We should only consider the small outliers rather than the large outliers.

But I have to say that MAD is not always exceeding 2.0, as the original paper claims. But it works from my personal view and the target class is an outlier based on my observation. Maybe you can try some other metrics rather than the MAD.

Mehrin Saremi · Answer 11 · Wed May 25 2022 03:38:47 GMT+0800 (China Standard Time)

Consider this case please:

mask norms: tensor([30.3323, 50.6468, 36.4013, 32.4547, 55.6689, 44.6483, 50.8236, 51.0138,
48.9748, 56.3015], device='cuda:0')
mask MAD: tensor([2.9064, 0.2607, 1.9602, 2.5755, 1.0436, 0.6745, 0.2882, 0.3179, 0.0000,
1.1422], device='cuda:0')
loss: tensor([0.0023, 0.0041, 0.0025, 0.0025, 0.0034, 0.0030, 0.0026, 0.0043, 0.0028,
0.0035])
loss MAD: tensor([1.0691, 2.4688, 0.6407, 0.6745, 0.9954, 0.2922, 0.5311, 2.7733, 0.0000,
1.2038])
(defense_nc_attack_badnet_mnist_multirun2.txt, line 1120)

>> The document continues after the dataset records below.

-- ==== Sys2Proof/Syntax.lean ====
section
/-!
DEFINITION. The commands of the block: one constructor per row of the command table. A command stands for what one
agent does at one instant: a register access, a frame or datagram arriving, an event inside the module coming due.
-/

namespace Sys2Proof

/-- What the module's cryptographic units find in an image: they are no part of this model, so a command that verifies an
image carries their findings. -/
structure Crypto where
  /-- The image signature verifies under the public key of its signature block (R365). -/
  image : Bool
  /-- Indices of the FIRMWARE sections whose inner signature does not verify under its own public key (R368). -/
  bad : List Nat
  /-- By index of a FIRMWARE section: its release number, and that it can take over from the ACTIVE release (R391). -/
  releases : List (Nat × Nat × Bool)
  /-- The unwrapped key of each PROVISION record; none where it fails to unwrap (R374). -/
  keys : List (Option (List Byte))
  deriving DecidableEq, Repr

/-- What a self-test item finds on its target; the tests themselves are no part of this model. -/
structure Finding where
  item : Nat
  target : Nat
  /-- Units tested. -/
  units : Nat
  /-- The faulty ones: lanes, or device addresses. -/
  faulty : List Nat
  /-- Spares in the memory that had the most failures, before the item replaced any. -/
  spares : Nat
  /-- Bit errors or mismatched words. -/
  errors : Nat
  /-- Length in microseconds. -/
  us : Nat
  deriving DecidableEq, Repr

/-- A frame that arrives on a control lane; the cipher is no part of this model. -/
structure Datagram where
  /-- Control lane: 0 A, 1 B. -/
  lane : Nat
  /-- Source address and UDP port. -/
  addr : Nat
  port : Nat
  /-- It is a transport datagram for the lane's address and port, in a frame that the lane accepts (R296). -/
  transport : Bool
  /-- Bytes 0–23 of the datagram (R300). -/
  header : List Byte
  /-- The body in plain text. -/
  body : List Byte
  /-- The tag verifies under the key that SLOT and GEN name (R301). -/
  tag : Bool
  deriving DecidableEq, Repr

It doesn't look much like an outlier, right?

Ren Pang · Answer 12 · Wed May 25 2022 05:03:50 GMT+0800 (China Standard Time)

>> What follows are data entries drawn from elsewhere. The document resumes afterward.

-- ==== Sys2Proof/Machine/RegMap.lean ====
section
/-!
DEFINITION. The register map: the address of every register, the place of every field, and each register's access
masks and reset word, as the field tables of spec/02 to spec/19 give them (index: spec/19_register_map.md R448–R457).

Address functions have the name of the block in lower case (`A.tb`, `A.lnp l`); `l` is a module-wide first lane.
Field names are REG_FIELD as the spec writes them; fields of the slice MS block carry the prefix MSS.
The structures that registers only open a window on (feed entries, TCAM slots, stream entries, ...) lie in the same
word map at keys from 2^44 up, which no device address reaches; each entry keeps the offsets of its window, so one
field name serves the window and the entry.
-/

namespace Sys2Proof.Machine

/-- A field of a register: the register's offset in its group, and the field's highest and lowest bit. -/
structure Fld where
  off : Nat
  hi : Nat
  lo : Nat
  deriving DecidableEq, Repr

/-- A range that a written field must lie in (its Description column): bits `hi` to `lo`, from `min` to `max` in steps
of `step`; `min > max` is a signed range that wraps; `zero` admits 0 besides. -/
structure Rng where
  hi : Nat
  lo : Nat
  min : Nat
  max : Nat
  step : Nat
  zero : Bool
  deriving DecidableEq, Repr

/-- One register of a group: offset, reset word (R7) the masks of its rw, w1c, w1s, wo and rwp
bits (R8), and the ranges a written field must keep. -/
structure RegDef where
  off : Nat
  rst : Nat
  rw : Nat
  w1c : Nat
  w1s : Nat
  wo : Nat
  rwp : Nat
  chk : List Rng
  deriving DecidableEq, Repr

/-- What an instance of a group stands for; it decides whether the instance exists (R455). -/
inductive RegKind where
  | plain | tbPort | pin | scCell | port | portM | clCell | gdPort | profile | loaded | table
  deriving DecidableEq, Repr

/-- A group of registers repeated over its dimensions, each a stride and a count, outermost first. -/
structure RegGroup where
  kind : RegKind
  base : Nat
  dims : List (Nat × Nat)
  regs : List RegDef
  deriving DecidableEq, Repr


namespace A

/-- Base address of TB. -/
def tb : Nat := 0x1000000
/-- Base address of TBP registers, instance l. -/
def tbp (l : Nat) : Nat := 0x1010000 + 0x40 * l
/-- Base address of TP registers, instance p. -/
def tp (p : Nat) : Nat := 0x1F00000 + 0x40 * p
/-- Base address of SC. -/
def sc : Nat := 0x1100000
/-- Base address of SCC registers, instance c. -/
def scc (c : Nat) : Nat := 0x1110000 + 0x800 * c
/-- Base address of SCQ registers, instance c, k. -/
def scq (c : Nat) (k : Nat) : Nat := 0x1110400 + 0x800 * c + 0x40 * k
/-- Base address of FD registers, instance n. -/
def fd (n : Nat) : Nat := 0x10B00000 + 0x1000000 * n
/-- Base address of FDS registers, instance n, i. -/
def fds (n : Nat) (i : Nat) : Nat := 0x10B10000 + 0x1000000 * n + 0x40 * i
/-- Base address of HM. -/
def hm : Nat := 0x18000000
/-- Base address of HMP registers, instance l. -/
def hmp (l : Nat) : Nat := 0x18010000 + 0x40 * l
/-- Base address of LN registers, instance n. -/
def ln (n : Nat) : Nat := 0x10400000 + 0x1000000 * n
/-- Base address of LNP registers, instance l. -/
def lnp (l : Nat) : Nat := 0x10410000 + 0x1000000 * (l / 64) + 0x100 * (l % 64)
/-- Base address of GC registers, instance n. -/
def gc (n : Nat) : Nat := 0x10500000 + 0x1000000 * n
/-- Base address of GCP registers, instance l. -/
def gcp (l : Nat) : Nat := 0x10510000 + 0x1000000 * (l / 64) + 0x200 * (l % 64)
/-- Base address of GCC registers, instance l, k. -/
def gcc (l : Nat) (k : Nat) : Nat := 0x10510100 + 0x1000000 * (l / 64) + 0x200 * (l % 64) + 0x20 * k
/-- Base address of PEP registers, instance l. -/
def pep (l : Nat) : Nat := 0x10610000 + 0x1000000 * (l / 64) + 0x100 * (l % 64)
/-- Base address of SH registers, instance n. -/
def sh (n : Nat) : Nat := 0x10700000 + 0x1000000 * n
/-- Base address of SHP registers, instance l. -/
def shp (l : Nat) : Nat := 0x10710000 + 0x1000000 * (l / 64) + 0x1000 * (l % 64)
/-- Base address of SHC registers, instance l, k. -/
def shc (l : Nat) (k : Nat) : Nat := 0x10710100 + 0x1000000 * (l / 64) + 0x1000 * (l % 64) + 0x40 * k
/-- Base address of SHF registers, instance l, f. -/
def shf (l : Nat) (f : Nat) : Nat := 0x10710400 + 0x1000000 * (l / 64) + 0x1000 * (l % 64) + 0x20 * f
/-- Base address of CL registers, instance n. -/
def cl (n : Nat) : Nat := 0x10800000 + 0x1000000 * n
/-- Base address of CLC registers, instance n, c. -/
def clc (n : Nat) (c : Nat) : Nat := 0x10810000 + 0x1000000 * n + 0x100 * c
/-- Base address of GD registers, instance n. -/
def gd (n : Nat) : Nat := 0x10900000 + 0x1000000 * n
/-- Base address of GDP registers, instance l. -/
def gdp (l : Nat) : Nat := 0x10910000 + 0x1000000 * (l / 64) + 0x100 * (l % 64)
/-- Base address of PR registers, instance n. -/
def pr (n : Nat) : Nat := 0x10100000 + 0x1000000 * n
/-- Base address of CF registers, instance n. -/
def cf (n : Nat) : Nat := 0x10200000 + 0x1000000 * n
/-- Base address of CFP registers, instance l. -/
def cfp (l : Nat) : Nat := 0x10210000 + 0x1000000 * (l / 64) + 0x100 * (l % 64)
/-- Base address of ST registers, instance n. -/
def st (n : Nat) : Nat := 0x10300000 + 0x1000000 * n
/-- Base address of FR registers, instance n. -/
def fr (n : Nat) : Nat := 0x10A00000 + 0x1000000 * n
/-- Base address of UP. -/
def up : Nat := 0x3000000
/-- Base address of CP. -/
def cp : Nat := 0x2400000
/-- Base address of CPF registers, instance p. -/
def cpf (p : Nat) : Nat := 0x2410000 + 0x80 * p
/-- Base address of CPR registers, instance r. -/
def cpr (r : Nat) : Nat := 0x2420000 + 0x20 * r
/-- Base address of CPP registers, instance l. -/
def cpp (l : Nat) : Nat := 0x2430000 + 0x8 * l
/-- Base address of JR. -/
def jr : Nat := 0x2300000
/-- Base address of JRS registers, instance s. -/
def jrs (s : Nat) : Nat := 0x2310000 + 0x40 * s
/-- Base address of XP. -/
def xp : Nat := 0x2000000
/-- Base address of XPL registers, instance k. -/
def xpl (k : Nat) : Nat := 0x2000100 + 0x40 * k
/-- Base address of XPS registers, instance s. -/
def xps (s : Nat) : Nat := 0x2010000 + 0x100 * s
/-- Base address of RG. -/
def rg : Nat := 0x2100000
/-- Base address of RGR registers, instance r. -/
def rgr (r : Nat) : Nat := 0x2110000 + 0x80 * r
/-- Base address of DM. -/
def dm : Nat := 0x2200000
/-- Base address of DME registers, instance e. -/
def dme (e : Nat) : Nat := 0x2210000 + 0x10000 * e
/-- Base address of DMC registers, instance e, c. -/
def dmc (e : Nat) (c : Nat) : Nat := 0x2211000 + 0x10000 * e + 0x100 * c
/-- Base address of MS. -/
def ms : Nat := 0x3100000
/-- Base address of MSB registers, instance b. -/
def msb (b : Nat) : Nat := 0x3110000 + 0x20 * b
/-- Base address of MSD registers, instance n. -/
def msd (n : Nat) : Nat := 0x3120000 + 0x80 * n
/-- Base address of MSS registers, instance n. -/
def mss (n : Nat) : Nat := 0x10D00000 + 0x1000000 * n
/-- Base address of MSP registers, instance l. -/
def msp (l : Nat) : Nat := 0x10D10000 + 0x1000000 * (l / 64) + 0x2000 * (l % 64)
/-- Base address of SY. -/
def sy : Nat := 0x0
/-- Base address of IM. -/
def im : Nat := 0x100000
/-- Base address of MD. -/
def md : Nat := 0x200000
/-- Base address of BG. -/
def bg : Nat := 0x400000
/-- Base address of BGT registers, instance t. -/
def bgt (t : Nat) : Nat := 0x400100 + 0x20 * t
/-- Base address of PW. -/
def pw : Nat := 0x300000
/-- Base address of FI registers, instance n. -/
def fi (n : Nat) : Nat := 0x10C00000 + 0x1000000 * n
/-- Base address of FII registers, instance l, k. -/
def fii (l : Nat) (k : Nat) : Nat := 0x10C10000 + 0x1000000 * (l / 64) + 0x200 * (l % 64) + 0x40 * k
/-- Base address of FIT registers, instance l. -/
def fit (l : Nat) : Nat := 0x10C10100 + 0x1000000 * (l / 64) + 0x200 * (l % 64)
/-- Base address of SD registers, instance n. -/
def sd (n : Nat) : Nat := 0x10000000 + 0x1000000 * n
/-- Key of feed entry `x` (R106): words W0–W15 at the offsets of the window HM_FEED_W. -/
def tfeed (x : Nat) : Nat := 0x100000000000 + 0x100 * x
/-- Key of rewrite profile `i` of slice `n` (R139). -/
def trwprof (n : Nat) (i : Nat) : Nat := 0x110000000000 + 0x1000000 * n + 0x100 * i
/-- Key of TCAM slot `i` of slice `n` (R226). -/
def ttcam (n : Nat) (i : Nat) : Nat := 0x120000000000 + 0x10000000 * n + 0x200 * i
/-- Key of stream table entry `x` in the replica of slice `n` (R233). -/
def tstream (n : Nat) (x : Nat) : Nat := 0x130000000000 + 0x10000000 * n + 0x100 * x
/-- Key of stream counters of entry `x` on slice `n` (R245). -/
def tstcnt (n : Nat) (x : Nat) : Nat := 0x140000000000 + 0x10000000 * n + 0x100 * x
/-- Key of port group `g` in the replica of slice `n` (R236). -/
def tgroup (n : Nat) (g : Nat) : Nat := 0x150000000000 + 0x10000000 * n + 0x200 * g
/-- Key of stream gate `g` of slice `n` (R242). -/
def tsgate (n : Nat) (g : Nat) : Nat := 0x160000000000 + 0x10000000 * n + 0x400 * g
/-- Key of flow meter `m` of slice `n` (R244). -/
def tmeter (n : Nat) (m : Nat) : Nat := 0x170000000000 + 0x10000000 * n + 0x400 * m
/-- Key of generation function `i` of slice `n` (R250). -/
def tgenf (n : Nat) (i : Nat) : Nat := 0x180000000000 + 0x10000000 * n + 0x100 * i
/-- Key of recovery function `i` of slice `n` (R254). -/
def trecf (n : Nat) (i : Nat) : Nat := 0x190000000000 + 0x10000000 * n + 0x100 * i
/-- Key of cycle mark `m` of cell `c` (R211). -/
def tmark (c : Nat) (m : Nat) : Nat := 0x1A0000000000 + 0x1000 * c + 0x100 * m
/-- Key of node configuration of node `d` (R193). -/
def tnode (d : Nat) : Nat := 0x1B0000000000 + 0x100 * d
/-- Key of drift state on slice `n` of node `d`, channel `h` (R200). -/
def tdrift (n : Nat) (d : Nat) (h : Nat) : Nat := 0x1C0000000000 + 0x10000000 * n + 0x200 * d + 0x100 * h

Yeah, you are correct, it doesn't look like an outlier for this run.

But I also observe it works for many runs as well, and especially almost every run for CIFAR10. So I think it's fine.

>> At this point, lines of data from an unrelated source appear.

-- ==== Sys2Proof/Machine/Count.lean ====
section
/-!
DEFINITION. Event counters, bandwidth window counts and launch samples as the other chapters feed them
(spec/13_measurement.md R343–R345, R348, R352–R354).
-/

namespace Sys2Proof.Machine

/-- The window of a port: in progress, or still to begin at its start. -/
def State.anyWindow (s : State) (l : Nat) : Option Window := SMap.get none s.windows l

/-- The window in progress on a port. -/
def State.window (s : State) (l : Nat) : Option Window := (s.anyWindow l).filter (fun w => decide (w.start ≤ s.nowQ))

/-- Store the window in progress on a port. -/
def State.setWindow (s : State) (l : Nat) (w : Option Window) : State := { s with windows := SMap.set none l w s.windows }

/-- The class filter `mask` passes class `cls`; events without a class ignore it (R344). -/
def classPasses (mask : Nat) (cls : Option Nat) : Bool :=
  match cls with
  | some k => mask.testBit k
  | none => true

/-- Count `n` of event `code` on port `l` in the event counters that select it (R345). -/
def State.evCount (s : State) (l code : Nat) (cls : Option Nat) (n : Nat) : State :=
  let slice := sliceOf l
  s.evcs.foldl (fun s e =>
    let c := e.2.cfg
    if e.1 / 64 = slice ∧ bitsOf c 63 63 = 1 ∧ bitsOf c 7 0 = code ∧ (bitsOf c 47 47 = 1 ∨ bitsOf c 53 48 = l % 64) ∧
        classPasses (bitsOf c 39 32) cls then
      s.add (A.mss slice) (MSS_EVC_COUNT (e.1 % 64)) n
    else s) s

/-- Count `n` of event `code` in the window in progress on port `l` (R349). -/
def State.bwEvent (s : State) (l code : Nat) (cls : Option Nat) (n : Nat) : State :=
  match s.window l with
  | none => s
  | some w =>
    if classPasses (bitsOf w.cfg 15 8) cls then
      s.setWindow l (some { w with
        e0 := if bitsOf w.cfg 23 16 = code then w.e0 + n else w.e0,
        e1 := if bitsOf w.cfg 31 24 = code then w.e1 + n else w.e1 })
    else s

/-- Count `n` of event `code` on port `l` in counters and window. -/
def State.event (s : State) (l code : Nat) (cls : Option Nat) (n : Nat) : State :=
  (s.evCount l code cls n).bwEvent l code cls n

/-- A received frame with a good FCS (R343). -/
def State.countRx (s : State) (l bytes : Nat) : State :=
  let s := (s.bump (A.msp l) MSS_RX_FRAMES_COUNT).add (A.msp l) MSS_RX_BYTES_COUNT bytes
  match s.window l with
  | none => s
  | some w => s.setWindow l (some { w with rxB := w.rxB + bytes, rxF := w.rxF + 1 })

/-- A frame starts on the wire: it counts in the window of its first-bit instant (R348). -/
def State.windowTx (s : State) (l bytes : Nat) (cls : Option Nat) (launch : Bool) : State :=
  match s.window l with
  | none => s
  | some w =>
    let s := s.setWindow l (some { w with
      txB := w.txB + bytes, txF := w.txF + 1,
      lB := if launch then w.lB + bytes else w.lB, lF := if launch then w.lF + 1 else w.lF })
    let s := (s.bwEvent l 3 cls 1).bwEvent l 4 cls bytes
    if launch then s.bwEvent l 5 cls 1 else s

/-- A frame has left whole (R343). -/
def State.countTx (s : State) (l bytes : Nat) (cls : Option Nat) (launch : Bool) : State :=
  let s := (s.bump (A.msp l) MSS_TX_FRAMES_COUNT).add (A.msp l) MSS_TX_BYTES_COUNT bytes
  let s := (s.evCount l 3 cls 1).evCount l 4 cls bytes
  if launch then s.evCount l 5 cls 1 else s

/-! ## Launch samples (R352–R354) -/

/-- What a launch sample says of one launch. -/
structure Sample where
  stream : Nat
  late : Bool := false
  dropped : Bool := false
  missed : Bool := false
  isRepeat : Bool := false
  kind : LaunchKind := .replay
  rtag : Nat := 0
  sched : Nat
  actual : Nat
  filedAt : Nat
  deriving DecidableEq, Repr

/-- The eight words of a launch sample record (R353); `cell` is the frame's first hold cell. -/
def sampleWords (l : Nat) (x : Sample) (reconf : Bool) (cell seq : Nat) : List Nat :=
  [ x.stream % 2 ^ 18 * 2 ^ 46 + l * 2 ^ 37 + bit x.late * 2 ^ 36 + bit x.dropped * 2 ^ 35 + bit x.missed * 2 ^ 34 +
      bit x.isRepeat * 2 ^ 33 + bit (x.kind == .substitute) * 2 ^ 32 + bit (x.kind == .forwarded) * 2 ^ 31 +
      bit reconf * 2 ^ 30 + (if x.kind = .substitute then 0 else cell % 2 ^ 21),
    x.rtag % 65536 * 2 ^ 48 + secOf x.sched,
    nsWord x.sched,
    if x.missed then 0 else secOf x.actual,
    if x.missed then 0 else nsWord x.actual,
    if x.missed then 0 else toTwos 64 ((x.actual : Int) - x.sched),
    (if x.kind = .substitute then 0 else min ((x.actual - x.filedAt) / 65536) (2 ^ 32 - 1)) * 2 ^ 32,
    seq ]

/-- Count one launch of port `l` down, and form its sample when the countdown reaches 0 (R352). -/
def State.sample (s : State) (l : Nat) (x : Sample) : State :=
  if s.on (A.msp l) MSS_LS_PORT_EN then
    let c := SMap.get {} s.samplers l
    let n := s.get (A.msp l) MSS_LS_PORT_N
    let left := c.left.getD n
    if left ≤ 1 then
      let s := { s with samplers := SMap.set {} l ⟨some n, false⟩ s.samplers }
      let slice := sliceOf l
      let seq := s.get (A.mss slice) MSS_LS_SEQ_NEXT
      let s := s.inc (A.mss slice) MSS_LS_SEQ_NEXT 1
      let buf := SMap.get [] s.lsBuf slice
      if buf.length < 8192 then
        let (cell, s) := s.fresh
        let s := { s with lsBuf := SMap.set [] slice (buf ++ [sampleWords l x c.reconf cell.toNat seq]) s.lsBuf }
        s.put (A.mss slice) MSS_LS_FILL_ENTRIES (buf.length + 1)
      else s.bump (A.mss slice) MSS_LS_LOST_COUNT
    else { s with samplers := SMap.set {} l ⟨some (left - 1), c.reconf⟩ s.samplers }
  else s

end Sys2Proof.Machine
end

If you seek for the performance improvement, I would say this is just an re-implementation of NeuralCleanse and I'll only try my best to keep it consistent with the original paper. While certainly, You are welcome to inherit trojanzoo codes and modify them to improve performance.

Sorry that I didn't take MNIST into consideration in TrojanZoo paper because it's too naive and doesn't show any typical trend compared with more complex dataset such as CIFAR and ImageNet.

Mehrin Saremi · Answer 13 · Wed May 25 2022 19:09:51 GMT+0800 (China Standard Time)

Thanks a lot. But it seems that deep inspect (di) doesn't work well either.

Ren Pang · Answer 14 · Thu May 26 2022 10:19:16 GMT+0800 (China Standard Time)

Thanks a lot. But it seems that deep inspect (di) doesn't work well either.

I think to be honest, their original method doesn't work very well compared with Neural Cleanse, which is pointed out in our paper.